Interactive Data Exploration, DIKU 2015

1.1 Self-made visualization 1, Monthly Bar Chart SVGs

Features:

• Color mapping for cold (blue) and warm (red) temperatures, as well as missing data (yellow).
• Resizing of bar width and font-sizes depending on SVG dimensions.
• Horizontal spacing of grid lines and x-axis labels depending on the size of the dataset.
• Conversion of arbitrary space separated values to comma separated values for usage in D3.js is done on the fly.
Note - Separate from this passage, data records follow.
-- ==== Sys2Proof/Tests/Slice0.lean ====
section
/-! SUPPORT. Tests with results from the spec's own vectors (spec/95_test_vectors.md), and for each statement with hypotheses a
witness that meets them all. -/

namespace Sys2Proof.Tests

open Sys2Proof Sys2Proof.Machine Sys2Proof.Statement

/-! ### WellFormed: each check refuses an ill-formed term -/

theorem test_wf_rewind_without_homing : Instr.wf false .cmdR = false := by decide
theorem test_wf_unrec_of_listed_token : Instr.wf true (.cmdUnrec 0x73#8) = false := by decide
theorem test_wf_unrec_of_r_with_homing :
    Instr.wf true (.cmdUnrec 0x72#8) = false ∧ Instr.wf false (.cmdUnrec 0x72#8) = true := by decide
theorem test_wf_reserved : Instr.wf true .seqReserved = false := by decide
theorem test_config_refuses :
    Config.Legal Config.profileA ∧ ∀ c ∈ [{ Config.profileA with stepsForFullRotation := 0 },
      { Config.profileA with fixedTicksPerStep := 0 }, { Config.profileA with ticksPerSiderealDay := 4294967296 },
      { Config.profileA with ticksPerSiderealDay := 566783 }, { Config.profileA with travelLimit := 2147483647 },
      { Config.profileA with quitOffset := 0 }, { Config.profileA with cmdDepth := 3 }], ¬ Config.Legal c := by decide

/-! ### Decoding: the words of R91 and R97, written out -/

theorem test_decode_cmdS : decode true (.cmd 0b01110011#8) = .cmdS := by decide
theorem test_decode_cmdP : decode true (.cmd 0b01110000#8) = .cmdP := by decide
theorem test_decode_cmdT : decode true (.cmd 0b01110100#8) = .cmdT := by decide
theorem test_decode_cmdF : decode true (.cmd 0b01100110#8) = .cmdF := by decide
theorem test_decode_cmdR : decode true (.cmd 0b01110010#8) = .cmdR := by decide
theorem test_decode_cmdR_without_homing : decode false (.cmd 0b01110010#8) = .cmdUnrec 0x72#8 := by decide
theorem test_decode_cmdD : decode true (.cmd 0b01100100#8) = .cmdD := by decide
theorem test_decode_cmdUnrec : decode true (.cmd 0b01111000#8) = .cmdUnrec 0x78#8 := by decide
theorem test_decode_stepFwd : decode true (.seq 0b001#3) = .stepFwd := by decide
theorem test_decode_stepRev : decode true (.seq 0b011#3) = .stepRev := by decide
theorem test_decode_stepNull : decode true (.seq 0b000#3) = .stepNull := by decide
theorem test_decode_stop : decode true (.seq 0b110#3) = .stop 0b10#2 := by decide
theorem test_decode_seqReserved : decode true (.seq 0b010#3) = .seqReserved := by decide
theorem test_decode_table_words :
    decodeTableWord 8 0x73 = some .cmdS ∧ decodeTableWord 8 0x70 = some .cmdP ∧ decodeTableWord 8 0x74 = some .cmdT ∧
    decodeTableWord 8 0x66 = some .cmdF ∧ decodeTableWord 8 0x72 = some .cmdR ∧ decodeTableWord 8 0x64 = some .cmdD ∧
    decodeTableWord 8 0x78 = some (.cmdUnrec 0x78#8) ∧
    decodeTableWord 8 1 = some .stepFwd ∧ decodeTableWord 3 3 = some .stepRev ∧ decodeTableWord 8 0 = some .stepNull ∧
    decodeTableWord 8 4 = some (.stop 0b00#2) ∧ decodeTableWord 8 2 = some .seqReserved := by decide

/-! ### Helpers -/

/-- The outcome is a next state that passes the test. -/
def nextIs (o : Result) (p : State → Bool) : Bool :=
  match o with
  | .next s => p s
  | _ => false

theorem nextIs_next {o : Result} {p : State → Bool} (h : nextIs o p = true) : ∃ t, o = .next t ∧ p t = true := by
  cases o with
  | next s => exact ⟨s, rfl, h⟩
  | fault r => cases h
  | refused r => cases h

def faultIs (o : Result) (f : Fault) : Bool :=
  match o with
  | .fault g => decide (g = f)
  | _ => false

def refusedIs (o : Result) (r : Refusal) : Bool :=
  match o with
  | .refused q => decide (q = r)
  | _ => false

/-- A configuration of 95_test_vectors.md: profile A, `F` = 100, unipolar, with the given homing and travel limit. -/
def build (homing : Bool) (limit : Nat) : Config :=
  { Config.profileA with homing := homing, travelLimit := limit }

/-- A state as 95_test_vectors.md writes it. -/
def scene (c : Config) (mode : Mode) (stepCount tickNow : Word) (phase : BitVec 3) (pos : Word) (coil : BitVec 4)
    (ddir : Sign) : State :=
  { State.resetWith c with
    mode := mode, direction := canon mode, stepCount := stepCount, tickNow := tickNow, phase := phase, pos := pos,
    coil := coil, ddir := ddir }

/-- The state tuple of 95_test_vectors.md. -/
structure View where
  mode : Mode
  direction : Direction
  stepCount : Word
  tickNow : Word
  phase : BitVec 3
  pos : Word
  coil : BitVec 4
  ddir : Sign
  deriving DecidableEq, Repr

def view (s : State) : View := ⟨s.mode, s.direction, s.stepCount, s.tickNow, s.phase, s.pos, s.coil, s.ddir⟩

/-- One turn of the RCB with the token `c` at the head of the FIFO. -/
def turn (c : Token) (s : State) : Result := step { s with fifo := [c] }

/-! ### Vectors of 2.1: the StepSequencer -/

theorem test_stepFwd_V2 :
    nextIs (exec .stepFwd (scene (build true 5) .stopped 0 0 7 41 0b1001 .plus)) (fun t =>
      decide ((t.phase, t.pos, t.coil) = (0, 42, 0b1000))) = true := by decide
theorem test_stepFwd_V3 :
    nextIs (exec .stepFwd (scene { build true 5 with topology := .bipolar } .stopped 0 0 0 0 0 .minus)) (fun t =>
      decide ((t.phase, t.pos, t.coil) = (7, 1, 0b1001))) = true := by decide
theorem test_stepRev_V5 :
    nextIs (exec .stepRev (scene (build true 5) .stopped 0 0 7 (BitVec.ofInt 32 (-5)) 0b1001 .minus)) (fun t =>
      decide ((t.phase, t.pos, t.coil) = (0, BitVec.ofInt 32 (-6), 0b1000))) = true := by decide
theorem test_stepRev_V10 :
    faultIs (exec .stepRev (scene (build true 5) .stopped 0 0 2 0x80000000#32 0b0100 .plus)) .posOverflow = true := by decide
theorem test_stepNull_V6 :
    nextIs (exec .stepNull (scene { build true 5 with topology := .bipolar } .stopped 0 0 3 9 0 .plus)) (fun t =>
      decide ((t.phase, t.pos, t.coil) = (3, 9, 0b0110))) = true := by decide
theorem test_stop_V8 :
    nextIs (exec (.stop 0b11#2) (scene (build true 5) .stopped 0 0 5 3 0b0101 .minus)) (fun t =>
      decide ((t.phase, t.pos, t.coil, t.ddir) = (5, 3, 0, .minus))) = true := by decide
theorem test_seqReserved_V11 : refusedIs (exec .seqReserved State.reset) .reservedSeq = true := by decide

/-! ### Vectors of 2.2: the RateClock -/

theorem test_ticksSidereal_V20 :
    ticksSidereal Config.profileA 3 = 14944 ∧ ticksSidereal Config.profileA 566785 = 2823426933 ∧
    ticksSidereal Config.profileA 4294967296 = 21395284529288 := by decide
theorem test_dueTime_V20 :
    (dueTime Config.profileA .sidereal 1).toNat = 9962 ∧
    (dueTime Config.profileA .sidereal 0xFFFFFFFF#32).toNat = 21395284529288 := by decide
theorem test_due_V23 :
    due (scene (build true 5) .tracking 0 4980 0 0 0 .plus) = false ∧
    due (scene (build true 5) .tracking 0 4981 0 0 0 .plus) = true ∧
    due (scene (build true 5) .tracking 862186 4294965458 0 0 0 .plus) = true ∧
    due (scene (build true 5) .tracking 862187 4294967295 0 0 0 .plus) = false := by decide
theorem test_due_V24 :
    due (scene (build true 5) .rewind 2 299 0 0 0 .plus) = false ∧
    due (scene (build true 5) .homingQuitting 2 300 0 0 0 .plus) = true := by decide

/-! ### Vectors of 2.3: the command tokens -/

theorem test_cmdS_V30 :
    nextIs (turn 0x73#8 (scene (build false 5) .stopped 0 77 0 0 0 .plus)) (fun t =>
      decide (view t = ⟨.tracking, .forward, 0, 0, 0, 0, 0, .plus⟩ ∧ t.outputs = [.tickRst, .led .slow])) = true := by decide
theorem test_cmdS_V44 :
    nextIs (turn 0x73#8 (scene (build false 2) .stopped 0 0 5 3 0 .minus)) (fun t =>
      decide (view t = ⟨.stopped, .none, 0, 0, 5, 3, 0, .minus⟩ ∧ t.events = [.boundsViolation] ∧
        t.outputs = [.tickRst, .led .slow, .tickRst, .led .solid, .tone .alert])) = true := by decide
theorem test_cmdP_V31 :
    nextIs (turn 0x70#8 (scene (build false 100) .fastForward 7 733 7 7 0b1001 .plus)) (fun t =>
      decide (view t = ⟨.tracking, .forward, 0, 0, 7, 7, 0, .plus⟩ ∧ t.outputs = [.tickRst, .led .slow])) = true := by decide
theorem test_cmdT_V32 :
    nextIs (turn 0x74#8 (scene (build false 5) .tracking 3 14946 3 3 0b0110 .plus)) (fun t =>
      decide (view t = ⟨.stopped, .none, 0, 0, 3, 3, 0, .plus⟩ ∧ t.outputs = [.tickRst, .led .solid])) = true := by decide
theorem test_cmdT_V39 :
    nextIs (turn 0x74#8 (scene (build false 5) .stopped 0 0 0 0 0 .plus)) (fun t =>
      decide (view t = ⟨.stopped, .none, 0, 0, 0, 0, 0, .plus⟩ ∧ t.outputs = [])) = true := by decide
theorem test_cmdF_V33 :
    nextIs (turn 0x66#8 (scene (build false 5) .stopped 0 0 0 0 0 .minus)) (fun t =>
      decide (view t = ⟨.fastForward, .forward, 0, 0, 0, 0, 0, .minus⟩ ∧ t.outputs = [.tickRst, .led .fast])) = true := by
  decide
theorem test_cmdF_V42 :
    nextIs (turn 0x66#8 (scene (build false 100) .fastForward 1 200 1 1 0b1100 .plus)) (fun t =>
      decide (view t = ⟨.fastForward, .forward, 2, 200, 2, 2, 0b0100, .plus⟩ ∧ t.outputs = [])) = true := by decide
theorem test_cmdR_V34 :
    nextIs (turn 0x72#8 (scene (build true 5) .stopped 0 0 0 0 0 .plus)) (fun t =>
      decide (view t = ⟨.rewind, .backward, 0, 0, 0, 0, 0, .plus⟩ ∧ t.outputs = [.tickRst, .led .third])) = true := by decide
theorem test_cmdR_V52 :
    nextIs (turn 0x72#8 { scene (build true 5) .stopped 0 0 0 0 0 .plus with sw := true }) (fun t =>
      decide (view t = ⟨.homingFound, .forward, 0, 0, 0, 0, 0, .plus⟩ ∧ t.swPrev = true ∧
        t.outputs = [.tickRst, .led .third, .tickRst, .led .third])) = true := by decide
theorem test_cmdD_V40 :
    nextIs (turn 0x64#8 (scene (build false 5) .stopped 0 0 0 0 0 .minus)) (fun t =>
      decide (t.ddir = .plus ∧ t.outputs = [.tone .scaleUp])) = true := by decide
theorem test_cmdD_V43 :
    nextIs (turn 0x64#8 (scene (build false 100) .fastForward 1 200 1 1 0b1100 .plus)) (fun t =>
      decide (view t = ⟨.fastForward, .forward, 2, 200, 0, 2, 0b1000, .minus⟩ ∧ t.outputs = [.tone .scaleDown])) = true := by
  decide
theorem test_cmdUnrec_V35 :
    nextIs (turn 0x72#8 (scene (build false 5) .stopped 0 0 5 3 0 .minus)) (fun t =>
      decide (view t = ⟨.stopped, .none, 0, 0, 5, 3, 0, .minus⟩ ∧ t.outputs = [.diag 0x72#8] ∧
        t.events = [.invalidToken 0x72#8])) = true := by decide
theorem test_cmdUnrec_V37 :
    nextIs (turn 0x53#8 { scene (build true 5) .stopped 0 0 5 3 0 .minus with sw := true }) (fun t =>
      decide (view t = ⟨.stopped, .none, 0, 0, 5, 3, 0, .minus⟩ ∧ t.outputs = [.diag 0x53#8] ∧ t.swPrev = true)) = true := by
  decide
No pre-processing necessary and allows direct-linking of remote dataset (which is not used here, this is a self contained version).

1.2 Self-made visualization 2, Overall Heatmap Table

Features:

• Color mapping for cold (blue) and warm (red) temperatures, as well as missing data (yellow).
• Visualization only uses HTML Table elements, but looks like a heatmap.
• This was actually done as a test on the way to the bar charts above, but it looked quite nice and more holistic, so it was included as well.

1.3 Visualization using third party library dimple.js

2.1 Motivation

Climate change and the effects of human activity on it are still heavily discussed - mostly not between scientists that is, but between political opponents in countries like the USA. Data visualization is a way that can bring the research results from the meterorologic labs straight to the wider public.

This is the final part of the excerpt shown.